Ancora: secondo Steiner l'iniziazione più evoluta sull'Atlantide non era quella dei Misteri della Grande Madre. Esisteva un oracolo solare che doveva portare l'anima dell'uomo verso un pensiero individuale, staccandolo dal grembo delle gerarchie.
Allora, abbiamo Giganti e poi altri.
I Giganti erano un'umanità che nel terzo periodo post atlantico è definitivamente scomparso. Erano chiaroveggenti. Tutti i miti del terzo millennio a. C. e altri successivi, anche quelli biblici e greci, ci raccontano come l'uomo nuovo avesse accecato i giganti, e evolutivamente superato la visione del ciclope, cioè la chiaroveggenza atavica. Erano uomini atlantici, il cui sviluppo corporeo era legato ad altre condizioni climatiche e di pressione atmosferica presenti sulla terra. Anche gli alberi erano più alti Questi sono il sostrato più antico secondo me. Dell'epoca precessionale del toro, ma atlantidea, non post atlantica. E avevano città intere in Sardegna. I loro scheletri si rinvengono e sono numerosissimi. Questa è un'umanità che si stava assemblando secondo la nuova forma.

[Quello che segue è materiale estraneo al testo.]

/-! ## Folds, R214 -/

/-- A FOLD record. -/
def foldRecord (f : Descriptor) : Nat :=
  f.s % 4096 + f.lay.scope % 256 * 2 ^ 16 + f.lay.d % 256 * 2 ^ 24 + f.lay.b % 2 ^ 32 * 2 ^ 32 + f.lay.z % 2 ^ 32 * 2 ^ 64
    + (List.range 4).foldl (fun x k => x + f.lay.modulus k % 65536 * 2 ^ (96 + 16 * k)) 0
    + (List.range 6).foldl (fun x j => x + ((f.lay.skew.getD j 0) % 256).toNat * 2 ^ (160 + 8 * j)) 0
    + f.lay.c % 256 * 2 ^ 208 + f.lay.bound % 2 ^ 32 * 2 ^ 224
/-- A descriptor: its FOLD record, the check state, the witness and the generation. -/
def SaveEnv.descriptor (E : SaveEnv) : Codec Descriptor :=
  ((wideCodec 256).seq (wordCodec.seq (((bitsCodec 64).seq (bitsCodec 64)).seq wordCodec))).iso
    (fun f => (BitVec.ofNat 256 (foldRecord f), f.check, f.wit, f.gen))
    fun (r, k, w, g) => { ctx := E.ctx, s := recordS r.toNat, lay := recordLayout r.toNat, gen := g, check := k, wit := w }
def regionCodec : Codec Region :=
  (wideCodec 128).iso (fun r => BitVec.ofNat 128 (r.nl.toNat * 2 ^ 96 + r.nb.toNat * 2 ^ 16)) fun x => ⟨x.extractLsb' 96 32, x.extractLsb' 16 40⟩

/-! ## What belongs to the launch as a whole -/

def placeCodec : Codec (Nat × Nat) := pairCodec
def SaveEnv.block (E : SaveEnv) : Codec Block :=
  (placeCodec.seq (placeCodec.seq (placeCodec.many.seq placeCodec.many))).iso (fun b => (b.entry, b.exit, b.nodes, b.stores))
    fun (e, x, n, s) => ⟨E.ctx, e, x, n, s⟩

/-- What the header of an area does not hold of a launch: record fields, dependences, its DET and trigger, the tiles on which it has ended (by TIDX),
its ring's next SEQ and held positions, its blocks with launch-relative elements, its spawned frames, and how far serial numbers had come. -/
structure SavedLaunch where
  image   : Nat
  deps    : Nat
  ndeps   : Nat
  ql      : BitVec 8
  ids     : List Nat
  det     : Bool
  trig    : Bool
  ended   : NSet
  seq     : Nat
  held    : NSet
  blocks  : List Block
  spawned : SMap Nat
  serial  : Nat
  deriving DecidableEq, Repr

def SaveEnv.launch (E : SaveEnv) : Codec SavedLaunch :=
  (wordCodec.seq (wordCodec.seq (wordCodec.seq ((bitsCodec 8).seq (wordCodec.many.seq (flagCodec.seq (flagCodec.seq ((nsetCodec id).seq (wordCodec.seq
    ((nsetCodec id).seq (E.block.many.seq ((wordCodec.smap id).seq wordCodec)))))))))))).iso
    (fun x => (x.image, x.deps, x.ndeps, x.ql, x.ids, x.det, x.trig, x.ended, x.seq, x.held, x.blocks, x.spawned, x.serial))
    fun (i, d, n, q, s, t, g, e, k, h, b, w, z) => ⟨i, d, n, q, s, t, g, e, k, h, b, w, z⟩

/-! ## Lines, R371 and R374 -/

/-- The lines of a store that context `c` owns. -/
def Store.owned (x : Store) (c : Nat) : List Nat := (x.marks.filter fun m => m.2 == c).map (·.1)

/-- A line lies wholly inside the destination of a staging entry. -/
def stagedLine (l : List Staged) (line : Nat) : Bool := l.any fun e => (List.range 32).all fun i => tvTouches e.dst (32 * line + i) 1

/-- A saved line: its number, its header of 128 bits and its 32 bytes. The numbers stand among the words, the rest in the Lines segment. -/
def linesCodec : Codec (List (Nat × Nat)) := (wordCodec.seq lineCodec).many
/-- The lines of a store that a save holds, with their headers and owner marks (R235, R371). -/
def savedLines (x : Store) (names : SMap NameHdr) (c : Nat) (skip : Nat → Bool) : List (Nat × Nat) :=
  ((x.owned c).filter fun l => !skip l).map fun l =>
    (l, (SMap.getD names l {}).toNat + c * 2 ^ 74 + 2 ^ 76 + Memory.readN x.bytes (32 * l) 32 * 2 ^ 128)
/-- Saved lines put into a store, owned by context `c`. -/
def Store.withLines (x : Store) (c : Nat) (ls : List (Nat × Nat)) : Store :=
  ls.foldl (fun x l => let x := x.write (32 * l.1) 32 (l.2 / 2 ^ 128); { x with marks := SMap.set x.marks l.1 c }) x
def withHeaders (names : SMap NameHdr) (ls : List (Nat × Nat)) : SMap NameHdr := ls.foldl (fun m l => SMap.set m l.1 (NameHdr.ofNat l.2)) names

I nuragici vennero un po dopo, uomini già "nuovi", pronti al passaggio alla nuova epoca, ma ancora in grembo alle gerarchia come si vede dalla loro architettura.
Insomma tutto fa pensare che ciò che noi studiamo, sia una sovrapposizione delle vere civiltà prenuragiche, e anche gli shardana, popoli del mare, avevano già perso i legami con le antiche tradizioni.
Mi scuso se queste considerazioni non sono ordinate, è quello che mi è venuto in mente leggendo l'articolo, che come ho detto, ritengo prezioso perché si avvicina alle mie conoscenze.
Pierluigi, scusa, ma la coppia di figure (gemelli?) in bronzo di Fig. 9 da dove viene? E a quando risalirebbe?
RispondiEliminaSo che sono bronzetti diversi, ma se dovessi costruire la sequenza "sportiva", io metterei le figurine in quest'ordine: 9.2 (lo studio della presa) - 9 (l'applicazione della presa) - 9.1 (la proiezione e forse fine della lotta).